C/C++ compilers usually support the -g option (or variants like -g3 and -ggdb), which emits debug symbols in special ELF file sections like .debug_info and .debug_line. The debug symbols may be in the DWARF format. Sometimes the compiler may use other debugging data formats like CTF and BTF. These sections won’t get mapped into RAM when the operating system loads the executable files, and thus no runtime overhead will incur. These debugging sections can also be stripped into separate debug files and may not even be present in the production system. For instance, RPM-based systems usually gather separate debug symbols into dedicated *-debuginfo RPM packages, while APT-based systems provide dedicated *-dbgsym or *-dbg DEB packages.

Centralized Package Database

Our crawlers constantly feed OpenResty XRay’s Package Database by fetching all the public binary packages from mainstream Linux distributions (like Ubuntu, Debian, CentOS, Rocky, RHEL, Fedora, Oracle, OpenSUSE, Amazon, Alpine, and many more) as well as many popular open-source software’s package repositories (like MySQL and PHP’s). Furthermore, if the user system has custom executable binaries with either embedded or separate debug symbols, OpenResty XRay will automatically collect the debug symbols. And then, it indexes the data in a tenant-specific database of the Package Database. Different tenants won’t see others' private debug symbols for security and privacy considerations. Thanks to the centralized Package Database continuously growing in real-time, the user does not need to install debug symbols in every machine with the same program binaries. It is only required for OpenResty XRay to see the debug symbols for a particular executable binary file only once. And then, it can automatically map the same binary file to the correct version of debug symbols it has already indexed, even though the debug symbols are not readily available in the current system.

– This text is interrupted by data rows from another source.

-- ==== Sys2Proof/Tests/Slice0.lean ====
section
/-! SUPPORT. Tests of the model. Every expected value is the spec's own: the patterns of `30_encoding.md` rule R85, the
examples of the instruction rules, and the vectors S and T of `95_test_vectors.md`, named beside each test. The
witnesses show, for each statement with hypotheses, a concrete state and operands that meet them together. -/

namespace Sys2Proof.Tests

open Sys2Proof Sys2Proof.Machine

/-! ### Helpers -/

/-- The reset machine with some registers set. -/
def withRegs (l : List (Reg × Byte)) : State := l.foldl (fun s p => s.setReg p.1 p.2) State.reset

/-- A machine with some registers set and `I` set. -/
def withIndex (l : List (Reg × Byte)) (i : Word) : State := (withRegs l).setIndex i

/-- A 4 by 4 display (vectors T151, T152). -/
def tiny : State := { State.reset with config := { Config.canonical with width := 4, height := 4 } }

/-- A machine whose Input Port delivers one sample. -/
def withKeys (l : List (Reg × Byte)) (keys : BitVec 256) : State :=
  { withRegs l with ports := { Ports.initial with keySamples := [keys] } }

/-- A machine whose random port delivers one byte. -/
def withRand (r : Byte) : State := { State.reset with ports := { Ports.initial with randBytes := [r] } }

/-- What a step or a meaning leaves, seen through `f`; none if it stopped. -/
def after {α : Type} (o : Result) (f : State → α) : Option α :=
  match o with
  | .next t => some (f t)
  | .fault _ => none
  | .refused _ => none

/-! ### Well-formedness: a term each check refuses -/

theorem test_wellFormed_refuses_sys_of_CLS : (Instr.sys 0x0E0).wellFormed = false := by decide
theorem test_wellFormed_refuses_sys_of_RET : (Instr.sys 0x0EE).wellFormed = false := by decide
theorem test_wellFormed_refuses_undef_of_defined : (Instr.undef 0x6A05).wellFormed = false := by decide
theorem test_wellFormed_accepts : (Instr.sys 0x0E1).wellFormed = true ∧ (Instr.undef 0x5121).wellFormed = true := by
  decide

/-! ### Decoding: a word of every row, written out nibble by nibble from the pattern of rule R85 -/

theorem test_decode_control :
    decode 0b0000000011100000 = .cls ∧ decode 0b0000000011101110 = .ret ∧ decode 0b0000000100100011 = .sys 0x123 ∧
    decode 0b0001001000110100 = .jp 0x234 ∧ decode 0b0010001100000000 = .call 0x300 ∧
    decode 0b1011111111111111 = .jpV0 0xFFF := by decide

theorem test_decode_skips :
    decode 0b0011001100101010 = .seImm 0x3 0x2A ∧ decode 0b0100001100101011 = .sneImm 0x3 0x2B ∧
    decode 0b0101000100100000 = .seReg 0x1 0x2 ∧ decode 0b1001000100100000 = .sneReg 0x1 0x2 := by decide

theorem test_decode_alu :
    decode 0b0110101000000101 = .ldImm 0xA 0x05 ∧ decode 0b0111101000001011 = .addImm 0xA 0x0B ∧
    decode 0b1000000100100000 = .ldReg 1 2 ∧ decode 0b1000000100100001 = .orReg 1 2 ∧
    decode 0b1000000100100010 = .andReg 1 2 ∧ decode 0b1000000100100011 = .xorReg 1 2 ∧
    decode 0b1000101010110100 = .addReg 0xA 0xB ∧ decode 0b1000000100100101 = .subReg 1 2 ∧
    decode 0b1000000100100110 = .shr 1 2 ∧ decode 0b1000000100100111 = .subnReg 1 2 ∧
    decode 0b1000000100101110 = .shl 1 2 ∧ decode 0b1100000100001111 = .rnd 1 0x0F := by decide

theorem test_decode_index_memory_display :
    decode 0b1010001100000000 = .ldI 0x300 ∧ decode 0b1111001000011110 = .addI 2 ∧
    decode 0b1111000000101001 = .ldFont 0 ∧ decode 0b1111000000110011 = .storeBcd 0 ∧
    decode 0b1111000101010101 = .storeRegs 1 ∧ decode 0b1111001001100101 = .loadRegs 2 ∧
    decode 0b1101101010110001 = .drw 0xA 0xB 1 := by decide

theorem test_decode_keys_timers :
    decode 0b1110000110011110 = .skp 1 ∧ decode 0b1110000110100001 = .sknp 1 ∧
    decode 0b1111001000000111 = .ldVxDt 2 ∧ decode 0b1111001100001010 = .ldVxK 3 ∧
    decode 0b1111001000010101 = .ldDtVx 2 ∧ decode 0b1111001000011000 = .ldStVx 2 := by decide

/-- T4 to T6: words that match no row. -/
theorem test_decode_undefined :
    decode 0x5121 = .undef 0x5121 ∧ decode 0x9121 = .undef 0x9121 ∧ decode 0x8128 = .undef 0x8128 ∧
    decode 0x812F = .undef 0x812F ∧ decode 0xE100 = .undef 0xE100 ∧ decode 0xE19F = .undef 0xE19F ∧
    decode 0xF100 = .undef 0xF100 ∧ decode 0xF1FF = .undef 0xF1FF ∧ decode 0xFFFF = .undef 0xFFFF := by decide

/-- Rule R84: rows 00E0 and 00EE stand inside 0nnn, and no other two rows of the opcode map share a word. -/
theorem test_opcode_rows_disjoint :
    (opcodeTable.drop 2).Pairwise (fun r r' => (r.value ^^^ r'.value) &&& r.mask &&& r'.mask ≠ 0) ∧
    opcodeTable.length = 35 := by decide

/-- T1: the first byte is the high byte; a single byte is rejected by name. -/
theorem test_decode_bytes :
    (match decodeBytes [0x6A, 0x05, 0x7A] with | .ok r => some r | .error _ => none) =
      some (.ldImm 0xA 0x05, [0x7A]) ∧
    (match decodeBytes [0x6A] with | .ok _ => none | .error e => some e) = some .truncated := by decide

theorem test_decode_table_word : decodeTableWord 16 0xDAB1 = some (.drw 0xA 0xB 1) := by decide

/-! ### The cycle -/

/-- T1. -/
theorem test_step_runs_placed_word :
    after (step (State.reset.withFetchWord 16 0x6A05)) (fun t => (t.reg 0xA, t.pc)) = some (5, 0x202) := by decide

/-- T2: an odd `pc` fetches like any other. -/
theorem test_step_odd_pc :
    after (step ((((State.reset.setPc 0x201).writeMem 0x201 0x05).writeMem 0x202 0x7A))) (fun t => t.pc) =
      some 0x203 := by decide

/-- T7. -/
theorem test_step_last_slot :
    after (step (((State.reset.setPc 0xFFE).writeMem 0xFFF 0xE0))) (fun t => (t.pc, t.status)) =
      some (0x1000, .running) := by decide

/-- T8. -/
theorem test_step_fetch_fault :
    after (step (State.reset.setPc 0xFFF)) (fun t => (t.pc, t.status)) =
      some (0xFFF, .faulted (.fetchOutOfBounds 0xFFF) 0xFFF) := by decide

/-- F1: the state a fault leaves. -/
theorem test_step_underflow :
    after (step (State.reset.withFetchWord 16 0x00EE)) (fun t => (t.pc, t.sp, t.status)) =
      some (0x200, 0, .faulted .stackUnderflow 0x200) := by decide

/-- F2: a STEP of a faulted machine changes nothing (rule R213). -/
theorem test_step_while_faulted :
    after (step (State.reset.takeFault .stackOverflow 0x200)) (fun t => (t.pc, t.status)) =
      some (0x200, .faulted .stackOverflow 0x200) := by decide

/-- Rule R12: a requested TICK is the next operation. -/
theorem test_step_requested_tick :
    after (step ((State.reset.setSt 2).setRequests [.tick, .step])) (fun t => (t.st, t.tone, t.ports.requests, t.pc)) =
      some (1, true, [.step], 0x200) := by decide

/-! ### Control flow -/

/-- T10. -/
theorem test_sys : after (exec (.sys 0x123) (State.reset.setPc 0x202)) (fun t => t.pc) = some 0x202 := by decide

/-- T11. -/
theorem test_jp : after (exec (.jp 0x234) State.reset) (fun t => t.pc) = some 0x234 := by decide

/-- T14. -/
theorem test_se_imm :
    after (exec (.seImm 3 0x2A) ((withRegs [(3, 0x2A)]).setPc 0x202)) (fun t => t.pc) = some 0x204 ∧
    after (exec (.seImm 3 0x2B) ((withRegs [(3, 0x2A)]).setPc 0x202)) (fun t => t.pc) = some 0x202 := by decide

/-- T15. -/
theorem test_sne_imm :
    after (exec (.sneImm 3 0x2A) ((withRegs [(3, 0x2A)]).setPc 0x202)) (fun t => t.pc) = some 0x202 ∧
    after (exec (.sneImm 3 0x2B) ((withRegs [(3, 0x2A)]).setPc 0x202)) (fun t => t.pc) = some 0x204 := by decide

/-- T16. -/
theorem test_se_reg :
    after (exec (.seReg 1 2) ((withRegs [(1, 7), (2, 7)]).setPc 0x202)) (fun t => t.pc) = some 0x204 ∧
    after (exec (.seReg 1 2) ((withRegs [(1, 7), (2, 8)]).setPc 0x202)) (fun t => t.pc) = some 0x202 := by decide

/-- T17. -/
theorem test_sne_reg :
    after (exec (.sneReg 1 2) ((withRegs [(1, 7), (2, 8)]).setPc 0x202)) (fun t => t.pc) = some 0x204 ∧
    after (exec (.sneReg 1 2) ((withRegs [(1, 7), (2, 7)]).setPc 0x202)) (fun t => t.pc) = some 0x202 := by decide

/-- T20. -/
theorem test_call_sixteenth :
    after (exec (.call 0x300) { State.reset.setPc 0x206 with sp := 15 }) (fun t => (t.stack[15], t.sp, t.pc)) =
      some (0x206, 16, 0x300) := by decide

/-- T21. -/
theorem test_call_overflow :
    after (exec (.call 0x300) { State.reset.setPc 0x206 with sp := 16 }) (fun t => (t.sp, t.pc, t.status)) =
      some (16, 0x204, .faulted .stackOverflow 0x204) := by decide

/-- T22: the popped entry keeps its value. -/
theorem test_ret :
    after (exec .ret { State.reset with sp := 1, stack := State.reset.stack.set 0 0x206 })
      (fun t => (t.sp, t.pc, t.stack[0])) = some (0, 0x206, 0x206) := by decide

/-- T25, T26. -/
theorem test_jp_v0 :
    after (exec (.jpV0 0xFFF) (withRegs [(0, 0xFF)])) (fun t => t.pc) = some 0x10FE ∧
    after (exec (.jpV0 0x300) (withRegs [(0, 1), (3, 0x80)])) (fun t => t.pc) = some 0x301 := by decide

/-- T5. -/
theorem test_undef : after (exec (.undef 0x9121) ((withRegs [(1, 7), (2, 8)]).setPc 0x202)) (fun t => t.pc) =
    some 0x202 := by decide

/-! ### Register instructions -/

/-- T30. -/
theorem test_ld_imm : after (exec (.ldImm 0xF 0x80) State.reset) (fun t => t.reg VF) = some 0x80 := by decide

/-- T31, T33. -/
theorem test_add_imm :
    after (exec (.addImm 1 1) (withRegs [(1, 0xFF)])) (fun t => (t.reg 1, t.reg VF)) = some (0, 0) ∧
    after (exec (.addImm 0xF 0xFF) (withRegs [(0xF, 5)])) (fun t => t.reg VF) = some 4 := by decide

/-- T36. -/
theorem test_ld_reg : after (exec (.ldReg 3 0xF) (withRegs [(0xF, 1)])) (fun t => t.reg 3) = some 1 := by decide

The Package Database also processes the debug symbol data and builds fast indexes for the Ylang compiler. Processing complex debugging data formats like DWARF is quite expensive, and thus it’s better to do the format parsing only once. It also invokes our Linux kernel fuzz testing system to ensure new kernel packages (including our user’s custom kernels) have no issues with our dynamic tracing toolchains.

The Package Database is gigantic! As of this writing, it already takes hundreds of terra-bytes and is ever-growing every minute. For this reason, the on-premises version of OpenResty XRay still requires accessing our centralized read-only Package Database for public software packages over (encrypted) Internet connections. However, the tenant part of the Package Database resides on the user’s machines for the on-premises version.

As of this writing, OpenResty XRay only supports the DWARF format. We have plans to add support for CTF and BTF in the future.

Fuzzy Matching Debug Symbols

Sometimes people may compile the programs without debug symbols2, intentionally strip the program binaries to make them smaller during the building or packaging process, or fail to find the debug symbol packages3. In such cases, there’s still hope that we could construct most of the debug symbols automatically in OpenResty XRay by fuzzy-matching existing debug symbols for similar though different executable binaries. Advanced machine learning and reverse engineering technologies are required here. We’ve been working on this for quite some time, though it’s not yet available in OpenResty XRay. For users' custom programs with no “similar” binaries in the open-source world, the only way is to re-compile those binaries with the -g compiler option to make them debuggable.

To Be Continued

It is all I’d like to cover in Part 3. I have to pause here. Starting from Part 4, we will continue introducing more features and advantages of Ylang.

About The Author

Yichun Zhang is the creator of the OpenResty® open-source project and contributed a dozen open-source Nginx 3rd-party modules, many Nginx and LuaJIT core patches. He is also the founder and CEO of the OpenResty Inc. company. He also designed the OpenResty Edge, OpenResty XRay, and OpenResty Showman products.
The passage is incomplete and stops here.